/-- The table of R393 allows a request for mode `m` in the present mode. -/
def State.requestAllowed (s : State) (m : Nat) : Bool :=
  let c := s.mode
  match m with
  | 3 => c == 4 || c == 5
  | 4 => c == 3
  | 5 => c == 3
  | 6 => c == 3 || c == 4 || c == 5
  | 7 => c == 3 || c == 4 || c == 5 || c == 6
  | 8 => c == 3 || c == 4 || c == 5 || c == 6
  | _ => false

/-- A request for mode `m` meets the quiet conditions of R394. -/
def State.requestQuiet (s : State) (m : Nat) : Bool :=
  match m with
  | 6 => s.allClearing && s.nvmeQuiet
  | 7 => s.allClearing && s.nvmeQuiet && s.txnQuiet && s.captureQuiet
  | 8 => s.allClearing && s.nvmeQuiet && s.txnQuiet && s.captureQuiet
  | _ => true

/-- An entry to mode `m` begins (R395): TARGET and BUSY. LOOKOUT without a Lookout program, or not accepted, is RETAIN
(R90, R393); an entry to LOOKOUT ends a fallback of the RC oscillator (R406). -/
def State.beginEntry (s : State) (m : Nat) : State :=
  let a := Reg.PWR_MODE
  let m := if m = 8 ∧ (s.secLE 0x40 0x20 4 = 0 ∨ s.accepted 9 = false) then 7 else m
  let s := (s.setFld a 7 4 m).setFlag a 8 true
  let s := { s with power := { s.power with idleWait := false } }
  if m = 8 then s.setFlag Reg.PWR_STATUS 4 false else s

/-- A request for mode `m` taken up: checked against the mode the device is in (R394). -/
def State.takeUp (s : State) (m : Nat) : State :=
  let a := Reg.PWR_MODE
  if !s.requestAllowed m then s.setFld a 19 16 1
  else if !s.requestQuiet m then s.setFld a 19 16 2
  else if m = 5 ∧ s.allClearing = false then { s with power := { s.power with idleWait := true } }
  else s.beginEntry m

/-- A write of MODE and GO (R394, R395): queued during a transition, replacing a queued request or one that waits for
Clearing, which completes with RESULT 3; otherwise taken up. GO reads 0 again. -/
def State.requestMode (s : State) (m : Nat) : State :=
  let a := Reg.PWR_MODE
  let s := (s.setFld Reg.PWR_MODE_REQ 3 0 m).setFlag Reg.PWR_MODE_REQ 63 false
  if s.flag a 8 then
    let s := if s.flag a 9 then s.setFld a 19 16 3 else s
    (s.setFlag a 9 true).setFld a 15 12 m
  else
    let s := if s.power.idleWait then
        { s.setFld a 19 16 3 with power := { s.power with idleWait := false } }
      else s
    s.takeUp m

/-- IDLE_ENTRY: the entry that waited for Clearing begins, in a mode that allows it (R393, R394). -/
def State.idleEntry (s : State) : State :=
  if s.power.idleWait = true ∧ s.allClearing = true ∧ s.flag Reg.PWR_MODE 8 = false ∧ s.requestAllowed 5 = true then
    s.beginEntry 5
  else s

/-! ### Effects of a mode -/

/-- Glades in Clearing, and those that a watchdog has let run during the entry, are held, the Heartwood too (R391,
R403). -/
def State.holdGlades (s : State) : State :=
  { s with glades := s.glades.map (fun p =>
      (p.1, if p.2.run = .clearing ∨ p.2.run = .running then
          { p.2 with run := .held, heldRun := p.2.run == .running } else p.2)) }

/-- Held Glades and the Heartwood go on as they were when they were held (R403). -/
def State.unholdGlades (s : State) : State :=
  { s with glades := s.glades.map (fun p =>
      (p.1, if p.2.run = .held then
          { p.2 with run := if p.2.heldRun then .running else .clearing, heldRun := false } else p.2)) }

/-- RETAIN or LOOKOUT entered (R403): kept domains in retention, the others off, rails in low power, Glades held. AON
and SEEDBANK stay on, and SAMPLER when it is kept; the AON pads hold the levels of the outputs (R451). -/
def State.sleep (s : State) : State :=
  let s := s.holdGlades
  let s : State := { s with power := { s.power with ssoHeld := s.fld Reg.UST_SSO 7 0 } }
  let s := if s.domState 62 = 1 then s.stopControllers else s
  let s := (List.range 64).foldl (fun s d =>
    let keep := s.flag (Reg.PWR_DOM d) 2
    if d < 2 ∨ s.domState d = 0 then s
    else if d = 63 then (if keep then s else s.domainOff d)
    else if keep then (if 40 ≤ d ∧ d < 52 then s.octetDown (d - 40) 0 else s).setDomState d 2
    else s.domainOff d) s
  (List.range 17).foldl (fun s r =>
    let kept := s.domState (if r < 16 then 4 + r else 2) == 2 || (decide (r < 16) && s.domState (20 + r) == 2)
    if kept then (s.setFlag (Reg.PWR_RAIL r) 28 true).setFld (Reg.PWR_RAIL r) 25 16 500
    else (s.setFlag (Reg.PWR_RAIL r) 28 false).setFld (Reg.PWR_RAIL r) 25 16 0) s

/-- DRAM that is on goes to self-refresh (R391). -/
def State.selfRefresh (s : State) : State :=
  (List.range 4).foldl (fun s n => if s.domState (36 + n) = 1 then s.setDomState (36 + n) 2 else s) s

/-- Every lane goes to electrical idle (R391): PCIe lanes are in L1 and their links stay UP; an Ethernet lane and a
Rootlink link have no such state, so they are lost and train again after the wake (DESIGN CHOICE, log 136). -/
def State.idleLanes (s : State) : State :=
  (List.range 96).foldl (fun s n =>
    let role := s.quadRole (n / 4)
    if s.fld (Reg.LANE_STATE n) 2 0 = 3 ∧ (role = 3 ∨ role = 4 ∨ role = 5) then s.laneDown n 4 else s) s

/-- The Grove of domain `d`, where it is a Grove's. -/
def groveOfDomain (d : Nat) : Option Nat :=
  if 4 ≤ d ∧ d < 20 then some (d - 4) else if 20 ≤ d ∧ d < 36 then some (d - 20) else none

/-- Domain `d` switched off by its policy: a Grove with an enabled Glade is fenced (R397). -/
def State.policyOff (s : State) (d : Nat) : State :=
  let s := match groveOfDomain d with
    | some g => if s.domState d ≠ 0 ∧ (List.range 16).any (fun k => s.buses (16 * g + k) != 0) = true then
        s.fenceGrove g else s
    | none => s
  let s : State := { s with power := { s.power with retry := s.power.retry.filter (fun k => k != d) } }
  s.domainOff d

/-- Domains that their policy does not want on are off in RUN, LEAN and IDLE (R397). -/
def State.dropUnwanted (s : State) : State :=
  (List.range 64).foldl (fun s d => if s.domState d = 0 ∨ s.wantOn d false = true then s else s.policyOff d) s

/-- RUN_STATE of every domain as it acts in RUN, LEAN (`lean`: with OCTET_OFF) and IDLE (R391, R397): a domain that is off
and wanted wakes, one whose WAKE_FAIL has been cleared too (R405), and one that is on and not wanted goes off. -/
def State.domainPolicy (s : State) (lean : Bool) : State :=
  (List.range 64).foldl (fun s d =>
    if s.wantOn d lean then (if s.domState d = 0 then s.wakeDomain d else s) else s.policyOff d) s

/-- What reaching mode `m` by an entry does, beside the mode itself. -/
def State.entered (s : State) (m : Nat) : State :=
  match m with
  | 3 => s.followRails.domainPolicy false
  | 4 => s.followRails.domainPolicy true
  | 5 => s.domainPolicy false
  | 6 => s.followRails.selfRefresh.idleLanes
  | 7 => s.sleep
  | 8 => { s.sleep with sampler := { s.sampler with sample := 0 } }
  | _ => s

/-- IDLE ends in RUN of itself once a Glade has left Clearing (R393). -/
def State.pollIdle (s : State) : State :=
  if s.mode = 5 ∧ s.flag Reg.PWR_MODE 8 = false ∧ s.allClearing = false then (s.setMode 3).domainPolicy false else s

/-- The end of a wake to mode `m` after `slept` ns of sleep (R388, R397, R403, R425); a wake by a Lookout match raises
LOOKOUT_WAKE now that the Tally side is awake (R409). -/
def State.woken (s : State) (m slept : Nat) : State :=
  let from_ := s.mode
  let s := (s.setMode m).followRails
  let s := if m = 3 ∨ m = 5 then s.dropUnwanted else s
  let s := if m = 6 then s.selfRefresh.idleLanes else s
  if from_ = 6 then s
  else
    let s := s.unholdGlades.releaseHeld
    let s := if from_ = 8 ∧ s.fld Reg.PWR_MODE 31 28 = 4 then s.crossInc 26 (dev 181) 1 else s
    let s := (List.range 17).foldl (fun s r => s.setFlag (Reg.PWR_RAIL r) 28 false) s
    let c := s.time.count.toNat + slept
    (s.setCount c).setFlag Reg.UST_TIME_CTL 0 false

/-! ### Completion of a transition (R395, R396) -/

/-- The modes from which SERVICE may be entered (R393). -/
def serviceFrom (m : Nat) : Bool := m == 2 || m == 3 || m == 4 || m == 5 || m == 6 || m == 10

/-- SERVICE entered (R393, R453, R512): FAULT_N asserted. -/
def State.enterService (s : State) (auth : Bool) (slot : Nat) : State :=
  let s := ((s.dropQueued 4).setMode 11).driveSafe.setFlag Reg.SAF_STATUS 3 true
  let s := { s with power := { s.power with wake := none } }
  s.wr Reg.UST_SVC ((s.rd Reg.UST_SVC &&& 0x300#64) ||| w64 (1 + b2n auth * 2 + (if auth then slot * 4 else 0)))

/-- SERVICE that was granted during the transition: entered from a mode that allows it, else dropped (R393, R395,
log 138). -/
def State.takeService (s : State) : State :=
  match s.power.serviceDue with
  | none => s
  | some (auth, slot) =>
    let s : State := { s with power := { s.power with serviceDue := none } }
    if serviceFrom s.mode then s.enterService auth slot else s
****
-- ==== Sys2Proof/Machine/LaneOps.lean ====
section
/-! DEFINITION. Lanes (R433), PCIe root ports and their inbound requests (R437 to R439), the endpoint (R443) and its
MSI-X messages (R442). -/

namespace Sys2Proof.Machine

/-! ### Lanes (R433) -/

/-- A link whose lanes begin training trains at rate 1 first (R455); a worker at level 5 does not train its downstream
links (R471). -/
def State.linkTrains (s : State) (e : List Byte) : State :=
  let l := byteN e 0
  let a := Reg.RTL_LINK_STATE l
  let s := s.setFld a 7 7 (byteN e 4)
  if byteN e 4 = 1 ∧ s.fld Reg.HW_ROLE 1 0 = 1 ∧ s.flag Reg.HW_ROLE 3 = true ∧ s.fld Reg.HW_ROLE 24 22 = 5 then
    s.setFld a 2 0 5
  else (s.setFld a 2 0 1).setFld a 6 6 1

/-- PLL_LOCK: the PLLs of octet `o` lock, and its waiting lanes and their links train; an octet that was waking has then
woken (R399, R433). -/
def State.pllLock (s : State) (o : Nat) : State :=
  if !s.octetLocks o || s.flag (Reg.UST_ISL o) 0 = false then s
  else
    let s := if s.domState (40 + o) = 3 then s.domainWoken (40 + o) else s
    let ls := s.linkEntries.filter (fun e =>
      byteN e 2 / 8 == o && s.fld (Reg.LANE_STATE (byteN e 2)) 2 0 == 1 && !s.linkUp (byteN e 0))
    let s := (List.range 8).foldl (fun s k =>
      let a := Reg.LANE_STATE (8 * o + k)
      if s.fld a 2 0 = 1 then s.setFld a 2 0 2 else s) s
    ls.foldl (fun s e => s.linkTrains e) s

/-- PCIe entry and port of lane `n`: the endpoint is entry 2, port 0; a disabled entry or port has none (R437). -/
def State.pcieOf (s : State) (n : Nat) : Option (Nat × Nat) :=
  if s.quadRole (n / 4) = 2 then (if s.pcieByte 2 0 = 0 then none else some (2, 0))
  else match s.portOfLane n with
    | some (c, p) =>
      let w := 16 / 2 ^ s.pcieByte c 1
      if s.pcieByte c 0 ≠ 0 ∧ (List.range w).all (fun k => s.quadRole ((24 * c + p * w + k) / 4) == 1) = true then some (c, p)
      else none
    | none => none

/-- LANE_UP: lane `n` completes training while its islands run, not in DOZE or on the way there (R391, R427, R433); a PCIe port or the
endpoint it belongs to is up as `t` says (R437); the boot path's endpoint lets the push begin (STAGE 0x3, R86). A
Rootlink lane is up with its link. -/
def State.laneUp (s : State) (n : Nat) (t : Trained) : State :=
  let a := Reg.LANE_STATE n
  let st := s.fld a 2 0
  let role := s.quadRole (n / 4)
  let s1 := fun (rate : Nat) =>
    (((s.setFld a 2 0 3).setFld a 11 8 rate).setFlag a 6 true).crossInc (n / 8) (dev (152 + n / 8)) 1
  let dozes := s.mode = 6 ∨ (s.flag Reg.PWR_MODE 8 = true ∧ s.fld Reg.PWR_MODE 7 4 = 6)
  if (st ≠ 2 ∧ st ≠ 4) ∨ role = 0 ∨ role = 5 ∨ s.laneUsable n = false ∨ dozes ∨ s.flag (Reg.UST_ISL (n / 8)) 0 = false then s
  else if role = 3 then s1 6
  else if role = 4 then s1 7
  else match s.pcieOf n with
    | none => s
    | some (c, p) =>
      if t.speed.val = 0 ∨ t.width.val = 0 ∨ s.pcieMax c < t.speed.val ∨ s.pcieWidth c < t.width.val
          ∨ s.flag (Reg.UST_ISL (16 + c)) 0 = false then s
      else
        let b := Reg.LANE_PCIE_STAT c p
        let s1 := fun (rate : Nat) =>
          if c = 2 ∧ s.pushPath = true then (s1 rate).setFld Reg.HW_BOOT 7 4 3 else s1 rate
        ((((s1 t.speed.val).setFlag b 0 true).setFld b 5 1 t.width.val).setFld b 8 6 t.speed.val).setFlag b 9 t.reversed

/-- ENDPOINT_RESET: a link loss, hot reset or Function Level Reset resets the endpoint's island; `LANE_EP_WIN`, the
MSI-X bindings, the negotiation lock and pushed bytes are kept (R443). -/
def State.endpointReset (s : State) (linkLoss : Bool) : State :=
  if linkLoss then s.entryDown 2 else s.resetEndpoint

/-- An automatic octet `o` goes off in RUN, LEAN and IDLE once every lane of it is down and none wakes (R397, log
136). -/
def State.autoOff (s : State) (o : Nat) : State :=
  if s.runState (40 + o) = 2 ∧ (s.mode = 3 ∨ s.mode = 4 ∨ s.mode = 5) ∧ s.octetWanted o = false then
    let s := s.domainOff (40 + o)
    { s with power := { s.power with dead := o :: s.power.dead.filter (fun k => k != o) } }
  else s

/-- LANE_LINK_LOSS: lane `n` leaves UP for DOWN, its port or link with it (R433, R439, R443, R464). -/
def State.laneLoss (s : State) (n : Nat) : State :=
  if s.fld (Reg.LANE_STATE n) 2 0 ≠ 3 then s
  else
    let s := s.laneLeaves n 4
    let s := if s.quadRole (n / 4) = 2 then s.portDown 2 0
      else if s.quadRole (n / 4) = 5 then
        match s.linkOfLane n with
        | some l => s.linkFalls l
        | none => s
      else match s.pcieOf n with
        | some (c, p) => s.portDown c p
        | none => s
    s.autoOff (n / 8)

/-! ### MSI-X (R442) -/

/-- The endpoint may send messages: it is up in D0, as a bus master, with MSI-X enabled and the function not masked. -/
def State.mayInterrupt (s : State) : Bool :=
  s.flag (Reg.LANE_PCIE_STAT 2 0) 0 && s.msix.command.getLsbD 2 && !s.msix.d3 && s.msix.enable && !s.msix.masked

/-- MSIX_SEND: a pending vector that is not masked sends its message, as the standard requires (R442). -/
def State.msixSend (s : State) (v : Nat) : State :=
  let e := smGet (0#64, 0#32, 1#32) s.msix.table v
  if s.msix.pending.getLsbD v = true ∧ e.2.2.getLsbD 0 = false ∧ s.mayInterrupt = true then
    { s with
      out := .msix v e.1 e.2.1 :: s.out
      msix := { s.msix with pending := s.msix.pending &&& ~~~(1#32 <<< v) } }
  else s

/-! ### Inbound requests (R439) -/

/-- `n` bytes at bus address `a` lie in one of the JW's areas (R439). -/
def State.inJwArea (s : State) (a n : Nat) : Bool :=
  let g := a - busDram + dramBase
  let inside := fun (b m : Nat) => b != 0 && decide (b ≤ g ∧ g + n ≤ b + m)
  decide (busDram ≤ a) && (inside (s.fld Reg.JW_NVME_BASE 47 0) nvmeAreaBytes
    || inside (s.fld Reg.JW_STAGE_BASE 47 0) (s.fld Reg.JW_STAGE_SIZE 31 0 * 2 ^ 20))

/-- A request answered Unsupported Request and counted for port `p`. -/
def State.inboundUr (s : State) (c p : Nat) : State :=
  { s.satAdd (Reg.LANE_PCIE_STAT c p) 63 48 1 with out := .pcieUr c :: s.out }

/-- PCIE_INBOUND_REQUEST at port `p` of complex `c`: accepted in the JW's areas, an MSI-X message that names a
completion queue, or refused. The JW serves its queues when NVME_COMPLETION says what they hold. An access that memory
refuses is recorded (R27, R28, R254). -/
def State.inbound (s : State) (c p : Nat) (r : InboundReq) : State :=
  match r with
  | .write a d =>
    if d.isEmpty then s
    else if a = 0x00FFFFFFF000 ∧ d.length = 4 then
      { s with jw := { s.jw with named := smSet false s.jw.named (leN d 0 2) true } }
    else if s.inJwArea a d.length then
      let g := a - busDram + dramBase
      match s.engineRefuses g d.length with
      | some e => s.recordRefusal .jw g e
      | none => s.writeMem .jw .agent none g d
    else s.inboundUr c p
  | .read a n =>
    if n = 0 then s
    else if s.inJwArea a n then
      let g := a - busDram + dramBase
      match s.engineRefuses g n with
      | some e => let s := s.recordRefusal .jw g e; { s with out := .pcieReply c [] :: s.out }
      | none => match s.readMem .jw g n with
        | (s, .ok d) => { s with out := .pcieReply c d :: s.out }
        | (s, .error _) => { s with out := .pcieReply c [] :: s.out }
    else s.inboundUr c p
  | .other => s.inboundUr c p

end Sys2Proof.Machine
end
****
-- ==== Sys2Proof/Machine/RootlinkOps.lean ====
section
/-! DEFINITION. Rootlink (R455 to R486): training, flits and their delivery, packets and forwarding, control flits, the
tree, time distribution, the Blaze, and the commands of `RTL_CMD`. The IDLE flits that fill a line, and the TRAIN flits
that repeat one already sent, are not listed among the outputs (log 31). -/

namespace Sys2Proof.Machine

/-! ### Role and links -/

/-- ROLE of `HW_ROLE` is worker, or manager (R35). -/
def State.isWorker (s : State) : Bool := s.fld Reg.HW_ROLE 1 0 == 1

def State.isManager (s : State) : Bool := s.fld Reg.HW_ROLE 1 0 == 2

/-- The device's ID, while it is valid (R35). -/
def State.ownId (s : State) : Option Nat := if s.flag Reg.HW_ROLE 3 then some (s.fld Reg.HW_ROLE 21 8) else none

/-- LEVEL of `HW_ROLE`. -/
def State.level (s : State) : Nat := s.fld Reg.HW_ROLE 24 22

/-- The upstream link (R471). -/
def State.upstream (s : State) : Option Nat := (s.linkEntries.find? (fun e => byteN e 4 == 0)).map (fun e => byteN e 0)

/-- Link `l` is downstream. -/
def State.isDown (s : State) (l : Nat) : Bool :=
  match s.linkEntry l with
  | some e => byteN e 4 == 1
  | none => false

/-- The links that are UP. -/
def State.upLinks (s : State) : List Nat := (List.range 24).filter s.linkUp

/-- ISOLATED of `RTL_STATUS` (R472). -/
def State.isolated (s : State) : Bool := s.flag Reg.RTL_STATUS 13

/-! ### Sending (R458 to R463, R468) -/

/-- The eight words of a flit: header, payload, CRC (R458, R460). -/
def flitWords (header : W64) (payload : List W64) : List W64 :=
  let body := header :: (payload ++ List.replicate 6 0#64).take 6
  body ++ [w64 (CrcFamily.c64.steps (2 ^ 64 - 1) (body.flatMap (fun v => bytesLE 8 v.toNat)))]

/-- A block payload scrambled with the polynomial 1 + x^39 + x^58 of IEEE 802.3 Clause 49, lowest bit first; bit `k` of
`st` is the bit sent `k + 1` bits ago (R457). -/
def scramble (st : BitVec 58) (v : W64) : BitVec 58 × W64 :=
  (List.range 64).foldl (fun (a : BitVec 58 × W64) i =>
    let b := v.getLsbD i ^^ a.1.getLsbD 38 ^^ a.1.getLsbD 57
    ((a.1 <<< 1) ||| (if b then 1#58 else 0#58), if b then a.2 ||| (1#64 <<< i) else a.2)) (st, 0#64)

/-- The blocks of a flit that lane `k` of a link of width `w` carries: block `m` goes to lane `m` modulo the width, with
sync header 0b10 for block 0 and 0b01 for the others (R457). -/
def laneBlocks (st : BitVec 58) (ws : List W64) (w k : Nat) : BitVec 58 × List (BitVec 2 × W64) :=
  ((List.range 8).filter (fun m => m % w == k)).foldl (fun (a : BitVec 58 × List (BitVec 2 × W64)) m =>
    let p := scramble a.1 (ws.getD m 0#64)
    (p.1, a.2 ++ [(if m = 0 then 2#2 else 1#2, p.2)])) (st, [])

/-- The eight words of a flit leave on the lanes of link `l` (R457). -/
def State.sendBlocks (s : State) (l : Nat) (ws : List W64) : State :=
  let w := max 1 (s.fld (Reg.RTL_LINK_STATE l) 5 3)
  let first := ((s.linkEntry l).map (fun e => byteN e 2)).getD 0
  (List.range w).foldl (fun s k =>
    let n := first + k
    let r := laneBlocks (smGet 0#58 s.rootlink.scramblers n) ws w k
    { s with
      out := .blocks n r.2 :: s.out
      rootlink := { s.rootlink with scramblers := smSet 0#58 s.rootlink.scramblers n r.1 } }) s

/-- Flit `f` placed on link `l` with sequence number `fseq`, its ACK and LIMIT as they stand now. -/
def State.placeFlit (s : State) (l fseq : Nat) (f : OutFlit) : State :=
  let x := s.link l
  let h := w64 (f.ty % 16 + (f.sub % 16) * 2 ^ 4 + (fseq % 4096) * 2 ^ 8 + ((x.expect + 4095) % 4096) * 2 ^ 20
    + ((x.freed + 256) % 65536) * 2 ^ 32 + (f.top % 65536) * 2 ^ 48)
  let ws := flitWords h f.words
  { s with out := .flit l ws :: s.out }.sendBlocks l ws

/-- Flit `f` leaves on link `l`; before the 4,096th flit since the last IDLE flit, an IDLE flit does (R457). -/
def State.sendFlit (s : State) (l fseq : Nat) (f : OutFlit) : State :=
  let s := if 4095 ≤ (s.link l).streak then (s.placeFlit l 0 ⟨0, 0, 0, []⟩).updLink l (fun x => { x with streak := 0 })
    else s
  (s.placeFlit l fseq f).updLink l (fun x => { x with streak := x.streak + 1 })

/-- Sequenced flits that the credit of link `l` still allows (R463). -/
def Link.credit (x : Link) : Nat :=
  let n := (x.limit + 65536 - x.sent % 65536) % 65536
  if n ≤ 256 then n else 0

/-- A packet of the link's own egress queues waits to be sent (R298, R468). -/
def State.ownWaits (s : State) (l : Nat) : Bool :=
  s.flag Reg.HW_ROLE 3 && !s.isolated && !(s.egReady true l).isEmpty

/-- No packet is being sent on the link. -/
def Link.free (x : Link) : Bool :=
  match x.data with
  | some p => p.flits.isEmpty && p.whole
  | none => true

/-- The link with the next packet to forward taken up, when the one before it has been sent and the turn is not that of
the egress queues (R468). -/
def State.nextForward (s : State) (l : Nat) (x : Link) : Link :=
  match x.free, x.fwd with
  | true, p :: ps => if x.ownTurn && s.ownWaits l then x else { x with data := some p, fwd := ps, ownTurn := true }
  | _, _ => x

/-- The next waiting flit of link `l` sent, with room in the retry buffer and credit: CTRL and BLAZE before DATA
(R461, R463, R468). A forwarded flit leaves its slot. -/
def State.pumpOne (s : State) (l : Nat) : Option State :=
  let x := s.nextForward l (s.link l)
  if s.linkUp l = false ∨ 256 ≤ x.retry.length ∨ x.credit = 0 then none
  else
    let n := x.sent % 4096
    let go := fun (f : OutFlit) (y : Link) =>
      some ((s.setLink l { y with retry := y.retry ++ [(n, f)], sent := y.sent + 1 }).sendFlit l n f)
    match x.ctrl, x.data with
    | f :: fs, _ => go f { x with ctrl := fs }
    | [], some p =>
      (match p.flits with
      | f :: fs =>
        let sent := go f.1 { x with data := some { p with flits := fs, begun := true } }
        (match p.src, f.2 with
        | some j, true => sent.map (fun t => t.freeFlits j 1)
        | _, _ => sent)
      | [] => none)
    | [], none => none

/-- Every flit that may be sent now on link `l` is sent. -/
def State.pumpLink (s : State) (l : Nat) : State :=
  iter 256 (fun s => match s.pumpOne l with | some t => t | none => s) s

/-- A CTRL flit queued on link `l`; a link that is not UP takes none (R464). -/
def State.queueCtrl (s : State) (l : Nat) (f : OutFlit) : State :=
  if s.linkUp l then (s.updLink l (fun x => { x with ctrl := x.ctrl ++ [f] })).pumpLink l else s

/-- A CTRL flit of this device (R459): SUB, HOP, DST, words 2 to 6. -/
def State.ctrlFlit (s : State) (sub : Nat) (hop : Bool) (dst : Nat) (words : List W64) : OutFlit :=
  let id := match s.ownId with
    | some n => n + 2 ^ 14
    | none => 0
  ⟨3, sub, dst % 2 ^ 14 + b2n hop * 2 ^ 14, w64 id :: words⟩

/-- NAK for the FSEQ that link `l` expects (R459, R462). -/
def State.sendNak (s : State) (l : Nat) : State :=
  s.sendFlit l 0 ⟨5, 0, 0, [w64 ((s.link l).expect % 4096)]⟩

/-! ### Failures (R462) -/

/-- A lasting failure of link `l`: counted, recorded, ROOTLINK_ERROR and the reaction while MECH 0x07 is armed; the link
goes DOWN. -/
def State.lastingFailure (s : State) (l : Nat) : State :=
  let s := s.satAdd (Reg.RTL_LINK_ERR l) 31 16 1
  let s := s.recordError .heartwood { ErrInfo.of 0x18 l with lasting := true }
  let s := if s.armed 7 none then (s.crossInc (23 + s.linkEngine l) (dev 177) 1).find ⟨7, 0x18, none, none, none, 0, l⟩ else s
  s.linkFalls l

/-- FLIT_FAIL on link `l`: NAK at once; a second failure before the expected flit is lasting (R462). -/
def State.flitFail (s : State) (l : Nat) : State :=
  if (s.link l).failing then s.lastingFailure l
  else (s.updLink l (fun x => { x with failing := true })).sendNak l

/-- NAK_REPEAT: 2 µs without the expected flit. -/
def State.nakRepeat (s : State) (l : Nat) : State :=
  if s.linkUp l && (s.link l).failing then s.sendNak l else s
****
**Task directions**:
Using the entries above, extract exactly the span from the line with "def State.selfRefresh (s" to the line with "def State.entered (s", both lines included; leave out everything else.

**Reply**:
def State.selfRefresh (s : State) : State :=
  (List.range 4).foldl (fun s n => if s.domState (36 + n) = 1 then s.setDomState (36 + n) 2 else s) s

/-- Every lane goes to electrical idle (R391): PCIe lanes are in L1 and their links stay UP; an Ethernet lane and a
Rootlink link have no such state, so they are lost and train again after the wake (DESIGN CHOICE, log 136). -/
def State.idleLanes (s : State) : State :=
  (List.range 96).foldl (fun s n =>
    let role := s.quadRole (n / 4)
    if s.fld (Reg.LANE_STATE n) 2 0 = 3 ∧ (role = 3 ∨ role = 4 ∨ role = 5) then s.laneDown n 4 else s) s

/-- The Grove of domain `d`, where it is a Grove's. -/
def groveOfDomain (d : Nat) : Option Nat :=
  if 4 ≤ d ∧ d < 20 then some (d - 4) else if 20 ≤ d ∧ d < 36 then some (d - 20) else none

/-- Domain `d` switched off by its policy: a Grove with an enabled Glade is fenced (R397). -/
def State.policyOff (s : State) (d : Nat) : State :=
  let s := match groveOfDomain d with
    | some g => if s.domState d ≠ 0 ∧ (List.range 16).any (fun k => s.buses (16 * g + k) != 0) = true then
        s.fenceGrove g else s
    | none => s
  let s : State := { s with power := { s.power with retry := s.power.retry.filter (fun k => k != d) } }
  s.domainOff d

/-- Domains that their policy does not want on are off in RUN, LEAN and IDLE (R397). -/
def State.dropUnwanted (s : State) : State :=
  (List.range 64).foldl (fun s d => if s.domState d = 0 ∨ s.wantOn d false = true then s else s.policyOff d) s

/-- RUN_STATE of every domain as it acts in RUN, LEAN (`lean`: with OCTET_OFF) and IDLE (R391, R397): a domain that is off
and wanted wakes, one whose WAKE_FAIL has been cleared too (R405), and one that is on and not wanted goes off. -/
def State.domainPolicy (s : State) (lean : Bool) : State :=
  (List.range 64).foldl (fun s d =>
    if s.wantOn d lean then (if s.domState d = 0 then s.wakeDomain d else s) else s.policyOff d) s

/-- What reaching mode `m` by an entry does, beside the mode itself. -/
def State.entered (s : State) (m : Nat) : State :=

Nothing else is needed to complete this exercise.